I also just never imagined we would ever get to a time when the CDC, the nation’s No. 1 public-health agency, and the ACIP, which was a group of outside expert advisers who went through the science and made best recommendations, would get to the point where it was basically not a scientific organization anymore. It’s an organization run by an anti-vaccine activist who was a science denialist and conspiracy theorist. I mean, that’s where we are now. We don’t have the CDC anymore. We don’t have an ACIP anymore. I certainly never imagined that. [Editor’s note: Kennedy has an established history of anti-vaccine activism and of embracing conspiracy theories.
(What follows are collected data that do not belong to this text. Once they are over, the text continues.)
@[simp] theorem State.withOperands_cfg : (s.withOperands o).cfg = s.cfg := rfl
@[simp] theorem State.withOperands_phase : (s.withOperands o).phase = s.phase := rfl
@[simp] theorem State.withOperands_row : (s.withOperands o).row = s.row := rfl
@[simp] theorem State.withOperands_col : (s.withOperands o).col = s.col := rfl
@[simp] theorem State.withOperands_stage : (s.withOperands o).stage = s.stage := rfl
@[simp] theorem State.withOperands_k : (s.withOperands o).k = s.k := rfl
@[simp] theorem State.withOperands_job : (s.withOperands o).job = s.job := rfl
@[simp] theorem State.withOperands_sink : (s.withOperands o).sink = s.sink := rfl

theorem State.command_withOperands (k : Nat) : (s.withOperands o).command k = s.command k := by
  funext j
  cases j <;> rfl

theorem State.buildStep_withOperands : (s.withOperands o).buildStep = s.buildStep.withOperands o := by
  unfold State.buildStep
  simp only [State.withOperands_job, State.withOperands_k, State.command_withOperands, State.withOperands_cfg]
  split
  · rfl
  · split <;> rfl

theorem State.takeAnswer_withOperands (a : Answer) (rest : List Answer) :
    (s.withOperands o).takeAnswer a rest = (s.takeAnswer a rest).withOperands o := by cases a <;> rfl

theorem State.afterAnswer_withOperands : (s.withOperands o).afterAnswer = s.afterAnswer.withOperands o :=
  (apply_ite (State.withOperands · o) (s.k + 1 < s.packets) s.startPace s.endFramer).symm

theorem State.awaitStep_withOperands : (s.withOperands o).awaitStep = s.awaitStep.withOperands o := by
  unfold State.awaitStep
  simp only [State.withOperands_sink, State.takeAnswer_withOperands, State.afterAnswer_withOperands]
  split <;> rfl

theorem State.packBit_withOperands (bit : Bool) (r c : Nat) :
    (s.withOperands o).packBit bit r c = (s.packBit bit r c).withOperands o := by
  cases bit <;> rfl

theorem State.diffuse_withOperands (inside : Bool) (i : Nat) (e : Int) :
    (s.withOperands o).diffuse inside i e = (s.diffuse inside i e).withOperands o := by
  cases inside <;> rfl

theorem State.pixelStep_withOperands (r c : Nat) :
    (s.withOperands o).pixelStep r c = (s.pixelStep r c).withOperands o := by
  unfold State.pixelStep
  simp only [State.packBit_withOperands, State.diffuse_withOperands]
  rfl

theorem State.scanStep_withOperands : (s.withOperands o).scanStep = s.scanStep.withOperands o := by
  unfold State.scanStep
  simp only [State.pixelStep_withOperands, State.withOperands_cfg, State.withOperands_row, State.withOperands_col]
  split
  · rfl
  · split <;> rfl

/-- A block step neither reads nor changes an operand register: the operation has its operands in `job`. -/
theorem State.advance_withOperands : (s.withOperands o).advance = s.advance.withOperands o := by
  unfold State.advance
  simp only [State.withOperands_stage, State.withOperands_phase]
  split
  · exact s.buildStep_withOperands o
  · rfl
  · exact s.awaitStep_withOperands o
  · rfl
  · split
    · rfl
    · exact s.scanStep_withOperands o
    · rfl

theorem runFor_withOperands (n : Nat) : runFor n (s.withOperands o) = (runFor n s).withOperands o := by
  induction n generalizing s with
  | zero => rfl
  | succ n ih =>
    by_cases ha : s.active = true
    · rw [runFor_active _ _ ha, runFor_active (s.withOperands o) _ ha, State.advance_withOperands, ih]
    · have ha : s.active = false := by simpa using ha
      rw [runFor_inactive _ _ ha, runFor_inactive (s.withOperands o) _ ha]

theorem State.withOperands_writeReg {i : Nat} (hi : i ≠ 2) (v : Nat) :
    (s.withOperands o).writeReg i v = s.withOperands (o.writeReg i v) := by
  unfold State.writeReg
  split <;> trivial

theorem runFor_writeReg {i : Nat} (hi : i ≠ 2) (v n : Nat) :
    runFor n (s.writeReg i v) = (runFor n s).writeReg i v :=
  calc runFor n (s.writeReg i v)
    _ = runFor n (s.withOperands (s.writeReg i v)) := by rw [← s.withOperands_writeReg s hi]; rfl
    _ = (runFor n s).withOperands (s.writeReg i v) := runFor_withOperands ..
    _ = ((runFor n s).withOperands s).writeReg i v := (State.withOperands_writeReg _ s hi v).symm
    _ = (runFor n s).writeReg i v := by rw [← runFor_withOperands]; rfl

theorem State.settle_writeReg {i : Nat} (hi : i ≠ 2) (v : Nat) : (s.writeReg i v).settle = s.settle.writeReg i v := by
  unfold State.settle State.work
  rw [State.writeReg_window]
  split
  · simp only [State.writeReg_job, State.writeReg_cfg]
    exact runFor_writeReg s hi v _
  · exact runFor_writeReg s hi v _

end

/-- Settles O44: a register write commutes with every run of the block. -/
theorem runningOperationDoesNotSeeRegisterWrites : Obligations.RunningOperationDoesNotSeeRegisterWrites := by
  refine ⟨fun s i v n hi => runFor_writeReg s hi v n, fun s i v w rest hi hq => ?_⟩
  rw [step_host hq, hostMove_write, State.settle_writeReg _ (by omega)]

end Sys2Proof.Machine
end

section
/-! Proofs of the family 10_state.md: what HOST's port does at OP (R38), at the registers (R41), at STATUS and ERR (R39,
R40), at FB (R31) and at the reset input (R49), and the values at reset. -/

namespace Sys2Proof.Machine

variable {s : State}

/-! ### The operation number (10_state.md R38, 30_encoding.md R112) -/

/-- The bits above OPC have no effect. -/
theorem decodeOp_mod (value : Nat) : decodeOp (value % 8) = decodeOp value := by
  unfold decodeOp
  rw [Nat.mod_mod]

/-- Settles O5: the eight numbers, the bits above them having no effect. -/
theorem opNumberSelectsOperation : Obligations.OpNumberSelectsOperation := by
  intro v n hn
  rw [← decodeOp_mod, show (8 * v + n) % 8 = n by omega]
  revert n
  decide

/-- The reserved numbers are 0 and 7. -/
theorem isReserved_decodeOp (value : Nat) : isReserved (decodeOp value) = decide (value % 8 = 0 ∨ value % 8 = 7) := by
  have hlt : value % 8 < 8 := Nat.mod_lt value (by decide)
  rw [← decodeOp_mod]
  generalize value % 8 = n at hlt
  revert n
  decide

/-! ### A step executes the instruction HOST or FRM placed (10_state.md R38, R43) -/

section
variable {w : Option Nat} {rest : List HostEvent} {value : Nat}

/-- A write to OP that is no breach of HOST's duty is a step of the operation it names. -/
theorem step_op (hq : s.host = ⟨.write 0 value, w⟩ :: rest) (hd : s.opBreach value = none) :
    step s = exec (decodeOp value) (s.schedule rest w) := by
  rw [step_host hq]
  exact hostMove_write_op hd

theorem step_op_refused {r : Refusal} (hq : s.host = ⟨.write 0 value, w⟩ :: rest) (hd : s.opBreach value = some r) :
    step s = .refused r := by
  rw [step_host hq]
  exact hostMove_write_op_refused hd

end

/-- Settles O6: the write is executed unless `opBreach` names it. -/
theorem stepRunsOperation : Obligations.StepRunsOperation := by
  intro s value w rest hq
  refine ⟨fun h => step_op hq ?_, fun hd hb => step_op_refused hq ?_, fun hd hb hh hr => step_op_refused hq ?_, rfl, rfl⟩
  · obtain hd | ⟨hb, hh | hr⟩ := h
    · exact s.opBreach_of_not_dutiful hd value
    · exact s.opBreach_of_halt hb hh value
    · simp [State.opBreach, hb, isReserved_decodeOp, hr]
  · simp [State.opBreach, hd, hb]
  · simp [State.opBreach, hd, hb, hh, isReserved_decodeOp, hr]

/-- With no access queued, the step executes the packet FRM has assembled. -/
theorem step_packet {i : Instr} (hq : s.host = []) (hb : s.busy = true) (hs : s.stage = .handOver)
    (hd : decode s.cfg .wire (s.txbuf.take s.txlen) = .ok i) : step s = exec i (s.schedule [] none) := by
  have hp : (s.schedule [] none).pendingPacket = some i := by
    simp [State.pendingPacket, hb, hs, hd, Except.toOption]
  rw [step_alone hq]
  unfold State.blockMove
  rw [hp]

/-- Settles O7: the packet in TXBUF is the pending one. -/
theorem stepRunsPacket : Obligations.StepRunsPacket := fun _ _ => step_packet

/-- Settles O8: both placements put the instruction where the step looks for one. -/
theorem stepRunsFetchWord : Obligations.StepRunsFetchWord := by
  intro s nbits w
  refine ⟨fun hn => ?_, fun hn => ?_⟩
  · rw [State.withFetchWord, if_neg hn]
    exact step_op rfl (State.opBreach_of_not_dutiful rfl w)
  · have htake : (s.withPacket (tablePacket s.cfg w)).txbuf.take (s.withPacket (tablePacket s.cfg w)).txlen =
        tablePacket s.cfg w := List.take_length
    refine ⟨by rw [State.withFetchWord, if_pos hn], htake, fun i hi => step_packet rfl rfl rfl ?_⟩
    rw [htake]
    exact hi

/-! ### Operation numbers that are ignored (30_encoding.md R113, R114) -/

/-- Settles O25: a block that is not busy has nothing to go on with. -/
theorem reservedNumbersChangeNothing : Obligations.ReservedNumbersChangeNothing := fun s hb =>
  ⟨congrArg Host.Outcome.next (s.settle_idle hb), congrArg Host.Outcome.next (s.settle_idle hb)⟩
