-- ==== Sys2Proof/Syntax.lean ====
section
/-! DEFINITION. The commands of the block: one constructor for each row of spec/opcode_table.json, in the
table's order. The table gives no row any operand bits; each constructor's operands are what the row's own words name,
and what comes from outside the tray at that step (log entry 1). -/

namespace Sys2Proof
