-- ==== Sys2Proof/Decode.lean ====
section
/-! DEFINITION. The command that a word spells by the table's bits. The table gives no row any bits, so no word spells
a command (log entry 1). -/

namespace Sys2Proof

/-- The command that the low `nbits` of `w` spell: none, since no row of the table has bits. -/
def decodeTableWord (_nbits _w : Nat) : Option Instr := none

end Sys2Proof
end

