-- ==== Sys2Proof/Machine/Ecdsa.lean ====
section
/-! DEFINITION. ECDSA P-384 verification (04_startup_and_reset.md, R98). The manual names the scheme and does not restate it: PRESUMED as
FIPS 186-4 with the curve P-384 (log entry 5). Coordinates, R and S are numbers of 48 bytes, little-endian by R8 (DEDUCED). -/

namespace Sys2Proof.Machine

/-- The field's prime. -/
def p384P : Nat := 2 ^ 384 - 2 ^ 128 - 2 ^ 96 + 2 ^ 32 - 1

/-- The coefficient b of the curve y² = x³ − 3x + b. -/
def p384B : Nat :=
  0xb3312fa7e23ee7e4988e056be3f82d19181d9c6efe8141120314088f5013875ac656398d8a2ed19d2a85c8edd3ec2aef

/-- The order of the base point. -/
def p384N : Nat :=
  0xffffffffffffffffffffffffffffffffffffffffffffffffc7634d81f4372ddf581a0db248b0a77aecec196accc52973

/-- The base point. -/
def p384G : Nat × Nat :=
  (0xaa87ca22be8b05378eb1c71ef320ad746e1d3b628ba79b9859f741e082542a385502f25dbf55296c3a545e3872760ab7,
   0x3617de4a96262c6f5d9e98bf9292dc29f8f41dbd289a147ce9da3113b5f0b8c00a60b1ce1d7e819d7a431d7c90ea0e5f)

/-- The inverse of `x` modulo a prime of 384 bits: its power m − 2. -/
def modInv (m x : Nat) : Nat :=
  (List.range 384).foldr (fun i acc =>
    let sq := acc * acc % m
    if bitAt (m - 2) i then sq * x % m else sq) 1

/-- A point of the curve, none for the point at infinity. -/
abbrev CurvePt := Option (Nat × Nat)

/-- The sum of two points. -/
def curveAdd (a b : CurvePt) : CurvePt :=
  match a, b with
  | none, q => q
  | q, none => q
  | some (x1, y1), some (x2, y2) =>
    if x1 = x2 ∧ (y1 + y2) % p384P = 0 then none
    else
      let m := if x1 = x2 then (3 * x1 * x1 + (p384P - 3)) * modInv p384P (2 * y1 % p384P) % p384P
               else (y2 + p384P - y1) * modInv p384P ((x2 + p384P - x1) % p384P) % p384P
      let x := (m * m + 2 * p384P - x1 - x2) % p384P
      some (x, (m * (x1 + p384P - x) + p384P - y1) % p384P)

/-- `k` times a point. -/
def curveMul (k : Nat) (a : CurvePt) : CurvePt :=
  (List.range 384).foldr (fun i acc =>
    let d := curveAdd acc acc
    if bitAt k i then curveAdd d a else d) none

/-- A pair of coordinates is a point of the curve. -/
def onCurve (x y : Nat) : Bool :=
  decide (x < p384P) && decide (y < p384P) && (x * x * x + (p384P - 3) * x + p384B) % p384P == y * y % p384P

/-- The signature R, S verifies under the key X, Y over this digest, whose first byte is the highest of the number it stands for. -/
def ecdsaVerify (pubkey signature digest : List Byte) : Bool :=
  let x := leAt pubkey 0 48
  let y := leAt pubkey 48 48
  let r := leAt signature 0 48
  let t := leAt signature 48 48
  decide (0 < r) && decide (r < p384N) && decide (0 < t) && decide (t < p384N) && onCurve x y
    && (let w := modInv p384N t
        let z := ofLeBytes digest.reverse
        match curveAdd (curveMul (z * w % p384N) (some p384G)) (curveMul (r * w % p384N) (some (x, y))) with
        | none => false
        | some (x1, _) => x1 % p384N == r)

end Sys2Proof.Machine
end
Nixon, the HHS spokesperson, did not offer further comment on this criticism.]
Wu: This actually isn’t the first time that a rotavirus vaccine has lost a government endorsement. The U.S.’s first rotavirus vaccine, RotaShield, was taken off the market in 1999 after officials detected a rare intestinal-blockage complication. How does the current situation compare? Was there a safety reason to make current rotavirus vaccines less accessible to the public?
Offit: I was actually on the ACIP when that happened. [Editor’s note: Offit was no longer on the ACIP when his own vaccine was voted on.] The [rare side effect was] quickly picked up, and the vaccine was off the market within a little over a year. We care about vaccine safety. It depends on which paper you read, but anywhere from one in 10,000 to one in 30,000 children developed [the blockage]. You were still at greater risk of being hospitalized and dying from rotavirus, but the decision was made to take it off the market.
Wu: What do you think will be the future of the rotavirus vaccine you helped develop and bring to market, and watched help reshape the portrait of diarrheal disease in this country?
Offit: The American Academy of Pediatrics will certainly still recommend it. But younger pediatricians may be less compelled to offer this vaccine, because they didn’t experience this disease when they were in training. But I think what they hopefully realize is that this virus continues to circulate. It’s still out there. And the lower immunization rates, even a little, will cause children to suffer unnecessarily.